Because Hall shouldn't have had that gun.
Currently awaiting Governor Bill Owens's signature is Senate Bill 154, the result of a heated, NRA-fueled drive this legislative session to ban Colorado municipalities from passing their own laws governing firearms. In particular, the NRA had Denver in its sights because of the city's ban on driving around town while armed; as originally proposed, the bill would have voided that law. After a hard-fought battle, the state, city, legislators and gun lobbyists came up with a compromise: If Owens signs SB 154, it will no longer be a crime for someone to drive into Denver with a gun in his car. "We took an enormous step backward," says DA Ritter. "That was a fallback position."
"If it was up to the legislature, people could carry guns into churches," says Andrew Hudson, spokesman for Mayor Wellington Webb. "The legislators' anti-Denver agenda is never clearer than when they go after our gun laws."
But at least Denver has gun laws. This was the year that the state, too, was finally going to get tough on guns, the legislative session when lawmakers were going to respond not just to the horrors of Columbine, but the demands of the 10,000 citizens who protested at the Capitol exactly a year ago, demanding gun control as NRA president Charlton Heston addressed his troops at their national meeting just a few blocks away. From his emotional speech on the Capitol steps that day, Tom Mauser, the father of slain student Daniel, went on to become a national spokesman for sanity governing gun laws, a driving force behind the SAFE Colorado initiative that will allow voters to decide whether all firearms sales at gun shows should require background checks.
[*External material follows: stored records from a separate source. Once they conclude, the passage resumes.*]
-- ==== Sys2Proof/Machine/Decimal.lean ====
section
/-! DEFINITION. Packed, zoned and unsigned packed fields as bytes and as numbers (R268 to R272). -/

namespace Sys2Proof.Machine

/-- The nibbles of a field, most significant first. -/
def nibbles (l : List Byte) : List Nat := l.flatMap fun b => [b.toNat / 16, b.toNat % 16]

/-- The number of a list of decimal digits; none when one lies outside 0 to 9. -/
def digitsNat (l : List Nat) : Option Nat :=
  l.foldl (fun a d => match a with | some v => if d < 10 then some (v * 10 + d) else none | none => none) (some 0)

/-- A packed field: whether it is minus, and its magnitude (R268); none when a nibble is invalid (R272). -/
def parsePacked (l : List Byte) : Option (Bool × Nat) :=
  match (nibbles l).getLast? with
  | none => none
  | some g => if g < 10 then none else (digitsNat (nibbles l).dropLast).map fun v => (decide (g = 0xB ∨ g = 0xD), v)

/-- An unsigned packed field (R271). -/
def parseUnsigned (l : List Byte) : Option Nat := digitsNat (nibbles l)

/-- A zoned field (R270). -/
def parseZoned (l : List Byte) : Option Nat :=
  if l.all fun b => 0x30 ≤ b.toNat ∧ b.toNat ≤ 0x39 then digitsNat (l.map fun b => b.toNat % 16) else none

/-- The `n` bytes of a packed result; a zero carries Ch (R269). -/
def packedBytes (n : Nat) (neg : Bool) (v : Nat) : List Byte :=
  beBytes n (bcd (2 * n - 1) v * 16 + if neg && decide (v ≠ 0) then 0xD else 0xC)

/-- The `n` bytes of an unsigned packed result. -/
def unsignedBytes (n v : Nat) : List Byte := beBytes n (bcd (2 * n) v)

/-- The `n` low decimal digits of a number, most significant first. -/
def decDigits : Nat → Nat → List Nat
  | 0, _ => []
  | n + 1, v => decDigits n (v / 10) ++ [v % 10]

/-- The `n` bytes of a zoned result. -/
def zonedBytes (n v : Nat) : List Byte := (decDigits n v).map fun d => BitVec.ofNat 8 (0x30 + d)

/-- The sign nibble of a packed field. -/
def signNibble (l : List Byte) : Nat := (nibbles l).getLastD 0

end Sys2Proof.Machine
end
Just up the steps and inside the Capitol, though, the performances have been much less courageous. Not only did legislators kill a measure that would have made SAFE's initiative unnecessary, but they've sent two more get-soft-on-guns measures to Owens.
In addition to SB 154, there's the ludicrous provision that would keep private the names of those brave citizens granted concealed-carry permits in this state. Also ready for Owens's approval is House Bill 1208, which would prohibit anyone in the state from filing a negligence suit against the gun industry. Not that any such suits have been seen in Colorado (although thirty have been filed across the country, except in the fourteen states that have already banned them). Last year Owens declined to sign a similar bill -- but Attorney General Ken Salazar had already determined that the 1999 measure's wording was unconstitutional, since it specifically banned home-rule cities such as Denver from filing suits. (The gun lobby has since fixed that glitch.) And last year, the sounds of the gunfire at Columbine were echoing across Colorado.
Thirteen months later, we still hear them -- but now they merely disturb our conscience, rather than call it to action.
Bray learned this lesson the hard way.
Hall has admitted shooting the bicyclist, according to court documents. At any moment, the Denver DA's office will be filing first-degree murder charges against him.
But before that gun was fired, another law was broken. And the blood, like the traffic, flows on.